─── Source material

-- ==== Sys2Proof/Machine/Arithmetic.lean ====
section
/-!
DEFINITION. The arithmetic and register family (spec/41_arithmetic.md rules R141 to R153): `6xkk`, `7xkk`, `8xy0` to `8xy7`, `8xyE`.
None can raise a fault.
-/

namespace Sys2Proof.Machine

/-- `6xkk`: `V[x] <- kk` (R141). -/
def execLdImm (x : Reg) (kk : Byte) (s : State) : Host.Outcome State Fault Refusal := .next (s.setV x kk).advanceNext

/-- `7xkk`: `V[x] <- trunc8(V[x] + kk)`, no flag (R142). -/
def execAddImm (x : Reg) (kk : Byte) (s : State) : Host.Outcome State Fault Refusal :=
  .next (s.setV x (trunc8 ((s.getV x).toNat + kk.toNat))).advanceNext

/-- `8xy0`: copy (R143). -/
def execLdReg (x y : Reg) (s : State) : Host.Outcome State Fault Refusal := .next (s.aluStep .copy x y)

/-- `8xy1`: OR, no flag (R144). -/
def execOrReg (x y : Reg) (s : State) : Host.Outcome State Fault Refusal := .next (s.aluStep .bitOr x y)

/-- `8xy2`: AND, no flag (R145). -/
def execAndReg (x y : Reg) (s : State) : Host.Outcome State Fault Refusal := .next (s.aluStep .bitAnd x y)

/-- `8xy3`: XOR, no flag (R146). -/
def execXorReg (x y : Reg) (s : State) : Host.Outcome State Fault Refusal := .next (s.aluStep .bitXor x y)

/-- `8xy4`: add, VF = carry (R147). -/
def execAddReg (x y : Reg) (s : State) : Host.Outcome State Fault Refusal := .next (s.aluStep .add x y)

/-- `8xy5`: subtract, VF = no borrow (R148). -/
def execSubReg (x y : Reg) (s : State) : Host.Outcome State Fault Refusal := .next (s.aluStep .sub x y)

/-- `8xy6`: `V[x] <- V[y] >> 1`, VF = bit 0 of the source (R149). -/
def execShrReg (x y : Reg) (s : State) : Host.Outcome State Fault Refusal := .next (s.aluStep .shr x y)

/-- `8xy7`: reverse subtract, VF = no borrow (R150). -/
def execSubnReg (x y : Reg) (s : State) : Host.Outcome State Fault Refusal := .next (s.aluStep .subn x y)

/-- `8xyE`: `V[x] <- V[y] << 1`, VF = bit 7 of the source (R151). -/
def execShlReg (x y : Reg) (s : State) : Host.Outcome State Fault Refusal := .next (s.aluStep .shl x y)

end Sys2Proof.Machine
end

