-- ==== Sys2Proof/Certificates/Slice0/Obligations.lean ====
section
/-!
DEFINITION. The statements for the provers, each from a numbered rule of the spec or from the sections its entry in
OBLIGATIONS.json cites. A docstring that names a decision D<n> or a log entry says that the clause is the spec's own choice or the
model's, not the source document's.
-/

open Sys2Proof Sys2Proof.Machine

/-! ### Encoding -/

/-- Decoding the encoded word gives the instruction back, every operand at every value (30_encoding.md sections 1 to 3). -/
def Obligations.DecodeOfEncode : Prop := ∀ i : Instr, decode (encode i) = .ok i

/-- A word that decodes is the encoding of what it decodes to: no two words share an instruction, and no bit is ignored
(30_encoding.md section 3). -/
def Obligations.EncodeOfDecode : Prop := ∀ (op : Word) (i : Instr), decode op = .ok i → encode i = op

/-- The decoder accepts a word exactly when some row's mask and match accept it (30_encoding.md section 3). -/
def Obligations.DecodesExactlyTheTable : Prop :=
  ∀ op : Word, (∃ i, decode op = .ok i) ↔ wellFormedWord op = true

/-- The patterns of the table are pairwise disjoint (30_encoding.md section 3). -/
def Obligations.TableRowsDisjoint : Prop :=
  opcodeRows.Pairwise (fun r t => ∀ op : Word, ¬ (r.matches op = true ∧ t.matches op = true))

/-- One word per family, written out from the pattern column, and two undefined words (30_encoding.md sections 3 and 4). That 01E0 is no
second spelling of 00E0, since group 0 compares the whole word, is the spec's decision D6 (R94, log entry 23). -/
def Obligations.SampleWordsDecode : Prop :=
  decode 0x00E0 = .ok .cls ∧ decode 0x00EE = .ok .ret ∧ decode 0x2ABC = .ok (.call 0xABC) ∧
  decode 0x3A7F = .ok (.seImm 10 0x7F) ∧ decode 0x5120 = .ok (.seReg 1 2) ∧ decode 0x6005 = .ok (.ldImm 0 5) ∧
  decode 0x8ABE = .ok (.shlReg 10 11) ∧ decode 0xA123 = .ok (.ldI 0x123) ∧ decode 0xC30F = .ok (.rnd 3 0x0F) ∧
  decode 0xD015 = .ok (.drw 0 1 5) ∧ decode 0xE29E = .ok (.skp 2) ∧ decode 0xF107 = .ok (.ldVxDT 1) ∧
  decode 0xF255 = .ok (.storeRegs 2) ∧ decode 0x01E0 = .error .group0 ∧ decode 0xF11E = .error .groupF

/-- Which words are undefined, group by group (30_encoding.md section 4; group 0 compares the whole word, D6). -/
def Obligations.UndefinedWordsByGroup : Prop :=
  ∀ op : Word,
    (decode op = .error .group0 ↔ fieldG op = 0 ∧ op ≠ 0x00E0 ∧ op ≠ 0x00EE) ∧
    (decode op = .error .group5 ↔ fieldG op = 5 ∧ fieldN op ≠ 0) ∧
    (decode op = .error .group8 ↔ fieldG op = 8 ∧ (fieldN op).toNat ∈ [8, 9, 10, 11, 12, 13, 15]) ∧
    (decode op = .error .group9 ↔ fieldG op = 9 ∧ fieldN op ≠ 0) ∧
    (decode op = .error .groupE ↔ fieldG op = 14 ∧ fieldKK op ≠ 0x9E ∧ fieldKK op ≠ 0xA1) ∧
    (decode op = .error .groupF ↔ fieldG op = 15 ∧
      (fieldKK op).toNat ∉ [0x07, 0x0A, 0x15, 0x18, 0x29, 0x33, 0x55, 0x65]) ∧
    decode op ≠ .error .truncated

/-! ### The step cycle -/

/-- When a `step` comes next in a running machine and the two bytes at the `PC` decode to `i`, the step is `exec i` of the state
after phase 2, and it reports `Fatal` with the cause and the record, `Halted`, nothing yet (the step is blocked in `Fx0A`), or `Ok`, as
that next state says. Phase 2 changes the keyboard block and the model's own fields alone, and for a new step it is the poll of the
answers taken (40_step_dispatch.md, the step cycle and the results of a step; D2, D10, D34, log entries 13, 15, 18). -/
def Obligations.StepRunsDecodedInstruction : Prop :=
  ∀ (s : State) (i : Instr), s.nextHostEvent? = none → s.Running → s.pc.toNat ≤ 4094 →
    decodeBytes [s.byteAt s.pc.toNat, s.byteAt (s.pc.toNat + 1)] = .ok (i, []) →
    step s = exec i s.beginStep ∧
    (∃ t, exec i s.beginStep = .next t ∧
      (t.fault ≠ .noFault → stepResult s = some (.fatal t.fault t.faultInfo)) ∧
      (t.fault = .noFault → t.haltRequested = true → stepResult s = some .halted) ∧
      (t.fault = .noFault → t.haltRequested = false → t.waiting = true → stepResult s = none) ∧
      (t.fault = .noFault → t.haltRequested = false → t.waiting = false → stepResult s = some .ok)) ∧
    s.beginStep = { s with kbd := s.beginStep.kbd, input := s.beginStep.input, draws := s.beginStep.draws, waiting := false,
                           events := s.beginStep.events } ∧
    (s.waiting = false → s.beginStep.kbd = s.kbd.poll keySampleMode s.beginStep.input.keysDown) ∧
    (s.waiting = true → s.beginStep.kbd = s.kbd)

/-- Where the answers a step works with come from. A new step with no pending event draws fresh free values, those of the draw counter,
which goes on by one; one with a pending `step` event takes that event's; an answer nobody waits for is dropped. A resumed blocked step
renews the answer of the blocking read alone, from a pending `answer` event or as a free value, and polls nothing. All of it is the
model's own form (log entries 7 to 13; 45_sprite_memory.md section 1, 44_keyboard.md section 3). -/
def Obligations.StepDrawsFreshInputs : Prop :=
  ∀ s : State, s.nextHostEvent? = none → s.Running →
    step s = fetchAndRun s.beginStep ∧
    (s.waiting = false →
      (s.events = [] → s.beginStep.input = StepInput.free s.draws ∧ s.beginStep.draws = s.draws + 1 ∧ s.beginStep.events = []) ∧
      (∀ input rest, s.events = .step input :: rest →
        s.beginStep.input = input ∧ s.beginStep.draws = s.draws ∧ s.beginStep.events = rest) ∧
      (∀ a rest, s.events = .answer a :: rest → s.beginStep.input = StepInput.free s.draws ∧
        s.beginStep.draws = s.draws + 1 ∧ s.beginStep.events = rest)) ∧
    (s.waiting = true →
      (∀ a rest, s.events = .answer a :: rest →
        s.beginStep = { s with input := { s.input with keyAnswer := a }, waiting := false, events := rest }) ∧
      ((∀ a rest, s.events ≠ .answer a :: rest) →
        s.beginStep = { s with input := { s.input with keyAnswer := Config.keyAnswer s.draws }, draws := s.draws + 1,
                               waiting := false }))

/-- After a fatal fault or a halt a `step` changes nothing but uses up the pending event, asks nobody and answers `Idle`
(40_step_dispatch.md, run gating; D30). -/
def Obligations.GatedStepIsIdle : Prop :=
  ∀ s : State, s.nextHostEvent? = none → (s.fault ≠ .noFault ∨ s.haltRequested = true) →
    step s = .next { s with events := s.dropEvent.events } ∧ stepResult s = some .idle

/-- However many steps follow a fatal fault or a halt, no state changes (10_state.md section 3, the invariants). -/
def Obligations.GatedRunNeverChanges : Prop :=
  ∀ (s : State) (k : Nat), s.events = [] → (s.fault ≠ .noFault ∨ s.haltRequested = true) →
    Host.Core.run Sys2Proof.core k s = .next s

/-- Once `fault` or `haltRequested` is set only a pending `init` changes the machine other than by `load`, ticks and `ackDraw`:
registers, `PC`, stack, keyboard, `fault`, `faultInfo` and `haltRequested` stay (10_state.md section 2; 60_exceptions.md section 3). -/
def Obligations.OnlyInitLeavesTheGate : Prop :=
  ∀ s t : State, s.gated = true → step s = .next t →
    (s.waiting = false ∧ ∃ rest, s.events = .host .init :: rest) ∨
    (t.fault = s.fault ∧ t.faultInfo = s.faultInfo ∧ t.haltRequested = s.haltRequested ∧ t.v = s.v ∧ t.i = s.i ∧
      t.pc = s.pc ∧ t.stack = s.stack ∧ t.sp = s.sp ∧ t.kbd = s.kbd)

/-- A step with `PC > 4094` ends in `FetchAddressFault`; phase 2 stands (20_memory.md section 2; 60_exceptions.md; D5). -/
def Obligations.FetchPastMemoryFaults : Prop :=
  ∀ s : State, s.nextHostEvent? = none → s.Running → s.pc.toNat > 4094 →
    step s = .next (s.beginStep.faulted .fetchAddressFault 0
      (if s.pc.toNat = 4095 then 4096 else BitVec.ofNat 17 s.pc.toNat)) ∧
    stepResult s = some (.fatal .fetchAddressFault
      { pc := s.pc, op := 0, addr := if s.pc.toNat = 4095 then 4096 else BitVec.ofNat 17 s.pc.toNat })

/-- An undefined word is reported with its address and skipped: `PC + 2`, nothing else after phase 2 (40_step_dispatch.md, decode
error; D1, D34). -/
def Obligations.UndefinedWordIsReported : Prop :=
  ∀ (s : State) (e : Undefined), s.nextHostEvent? = none → s.Running → s.pc.toNat ≤ 4094 →
    decode (wordOfBytes (s.byteAt s.pc.toNat) (s.byteAt (s.pc.toNat + 1))) = .error e →
    step s = .next { s.beginStep with pc := s.pc + 2 } ∧
    stepResult s = some (.decodeError s.pc (wordOfBytes (s.byteAt s.pc.toNat) (s.byteAt (s.pc.toNat + 1))))

/-- A word stored at the `PC` is the word the next fetch reads (20_memory.md section 3, instruction-fetch coherence). -/
def Obligations.StoredWordIsFetched : Prop :=
  ∀ (s : State) (op : Word), s.MemoryWf → s.pc.toNat ≤ 4094 → (s.placeWord op).fetch? = some op

/-- The instruction placed by `withFetchWord` is the one the very next step runs, from any state (log entry 12). -/
def Obligations.PlacedInstructionRunsNext : Prop :=
  ∀ (s : State) (w : Nat) (i : Instr), s.MemoryWf → decodeTableWord 16 w = some i →
    step (s.withFetchWord 16 w) = exec i (s.withFetchWord 16 w).beginStep

/-! ### Arithmetic and registers -/

/-- `6xkk` (R141) and `7xkk` (R142): the constant; the sum modulo 256, no flag. -/
def Obligations.ImmediateForms : Prop :=
  ∀ (s : State) (x : Reg) (kk : Byte),
    (∃ t, exec (.ldImm x kk) s = .next t ∧ t.getV x = kk ∧ RegsKeptBut [x] s t ∧ OnlyVAndPc s t ∧ t.pc = s.pc + 2) ∧
    (∃ t, exec (.addImm x kk) s = .next t ∧ (t.getV x).toNat = ((s.getV x).toNat + kk.toNat) % 256 ∧
      RegsKeptBut [x] s t ∧ OnlyVAndPc s t ∧ t.pc = s.pc + 2)

/-- `8xy0` to `8xy3` (R143 to R146): copy and the bitwise operations, no flag. -/
def Obligations.CopyAndLogic : Prop :=
  ∀ (s : State) (x y : Reg),
    (∃ t, exec (.ldReg x y) s = .next t ∧ t.getV x = s.getV y ∧ RegsKeptBut [x] s t ∧ OnlyVAndPc s t ∧ t.pc = s.pc + 2) ∧
    (∃ t, exec (.orReg x y) s = .next t ∧ t.getV x = s.getV x ||| s.getV y ∧ RegsKeptBut [x] s t ∧ OnlyVAndPc s t ∧
      t.pc = s.pc + 2) ∧
    (∃ t, exec (.andReg x y) s = .next t ∧ t.getV x = s.getV x &&& s.getV y ∧ RegsKeptBut [x] s t ∧ OnlyVAndPc s t ∧
      t.pc = s.pc + 2) ∧
    (∃ t, exec (.xorReg x y) s = .next t ∧ t.getV x = s.getV x ^^^ s.getV y ∧ RegsKeptBut [x] s t ∧ OnlyVAndPc s t ∧
      t.pc = s.pc + 2)

/-- The ALU's table (R140), in bit-vector arithmetic and comparisons; the function codes that are no instruction; each `8xyN` instruction
applies it to `V[x]` and `V[y]` as they were (for `x` = VF, where the order of the two writes counts, see the statements below); and
`7xkk` through the same adder, its flag discarded. -/
def Obligations.AluTable : Prop :=
  (∀ a b : Byte,
    alu .copy a b = (b, none) ∧ alu .bitOr a b = (a ||| b, none) ∧ alu .bitAnd a b = (a &&& b, none) ∧
    alu .bitXor a b = (a ^^^ b, none) ∧
    alu .add a b = (a + b, some (decide (a.toNat + b.toNat > 255))) ∧
    alu .sub a b = (a - b, some (decide (b ≤ a))) ∧
    alu .shr a b = (b >>> 1, some b[0]) ∧
    alu .subn a b = (b - a, some (decide (a ≤ b))) ∧
    alu .shl a b = (b <<< 1, some b[7])) ∧
  (∀ (x y : Reg) (n : BitVec 4), n.toNat ∈ [8, 9, 10, 11, 12, 13, 15] → decode (formatXYN 8 x y n) = .error .group8) ∧
  (∀ (f : AluOp) (x y : Reg), decode (formatXYN 8 x y f.code) = .ok (f.instr x y)) ∧
  (∀ (f : AluOp) (s : State) (x y : Reg), x ≠ vf → ∃ t, exec (f.instr x y) s = .next t ∧
    t.getV x = (alu f (s.getV x) (s.getV y)).1 ∧
    t.getV vf = (match (alu f (s.getV x) (s.getV y)).2 with | none => s.getV vf | some c => flagByte c)) ∧
  (∀ (s : State) (x : Reg) (kk : Byte), ∃ t, exec (.addImm x kk) s = .next t ∧ t.getV x = (alu .add (s.getV x) kk).1 ∧
    RegsKeptBut [x] s t)

/-- `8xy4`: the sum modulo 256 and the carry; the flag is written last, so for `x` = VF the sum is lost (41_arithmetic.md section 4;
the order is D17, log entry 21). -/
def Obligations.AddSetsCarry : Prop :=
  ∀ (s : State) (x y : Reg), ∃ t, exec (.addReg x y) s = .next t ∧
    (x ≠ vf → (t.getV x).toNat = ((s.getV x).toNat + (s.getV y).toNat) % 256) ∧
    t.getV vf = (if (s.getV x).toNat + (s.getV y).toNat > 255 then 1 else 0) ∧
    RegsKeptBut [x, vf] s t ∧ OnlyVAndPc s t ∧ t.pc = s.pc + 2

/-- `8xy5` and `8xy7`: the difference modulo 256, VF = 1 iff there is no borrow, the flag last (41_arithmetic.md section 4; D17, log
entry 21). -/
def Obligations.SubtractSetsNoBorrow : Prop :=
  ∀ (s : State) (x y : Reg),
    (∃ t, exec (.subReg x y) s = .next t ∧ (x ≠ vf → t.getV x = s.getV x - s.getV y) ∧
      t.getV vf = (if s.getV y ≤ s.getV x then 1 else 0) ∧ RegsKeptBut [x, vf] s t ∧ OnlyVAndPc s t ∧ t.pc = s.pc + 2) ∧
    (∃ t, exec (.subnReg x y) s = .next t ∧ (x ≠ vf → t.getV x = s.getV y - s.getV x) ∧
      t.getV vf = (if s.getV x ≤ s.getV y then 1 else 0) ∧ RegsKeptBut [x, vf] s t ∧ OnlyVAndPc s t ∧ t.pc = s.pc + 2)

/-- `8xy6` and `8xyE`: `V[y]` shifted by one into `V[x]`, the bit shifted out into VF, the flag last (41_arithmetic.md section 4; D17,
log entry 21). -/
def Obligations.ShiftsReadVy : Prop :=
  ∀ (s : State) (x y : Reg),
    (∃ t, exec (.shrReg x y) s = .next t ∧ (x ≠ vf → (t.getV x).toNat = (s.getV y).toNat / 2) ∧
      (t.getV vf).toNat = (s.getV y).toNat % 2 ∧ RegsKeptBut [x, vf] s t ∧ OnlyVAndPc s t ∧ t.pc = s.pc + 2) ∧
    (∃ t, exec (.shlReg x y) s = .next t ∧ (x ≠ vf → (t.getV x).toNat = 2 * (s.getV y).toNat % 256) ∧
      (t.getV vf).toNat = (s.getV y).toNat / 128 ∧ RegsKeptBut [x, vf] s t ∧ OnlyVAndPc s t ∧ t.pc = s.pc + 2)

──────

◆ **Problem to work on**:
Copy out, word for word, the part of the entries above that begins at the line with "decodeBytes [s.byteAt s.pc.toNat, s.byteAt" and ends at the line with "some .ok)) ∧", including both.

◆ **Your solution**:
    decodeBytes [s.byteAt s.pc.toNat, s.byteAt (s.pc.toNat + 1)] = .ok (i, []) →
    step s = exec i s.beginStep ∧
    (∃ t, exec i s.beginStep = .next t ∧
      (t.fault ≠ .noFault → stepResult s = some (.fatal t.fault t.faultInfo)) ∧
      (t.fault = .noFault → t.haltRequested = true → stepResult s = some .halted) ∧
      (t.fault = .noFault → t.haltRequested = false → t.waiting = true → stepResult s = none) ∧
      (t.fault = .noFault → t.haltRequested = false → t.waiting = false → stepResult s = some .ok)) ∧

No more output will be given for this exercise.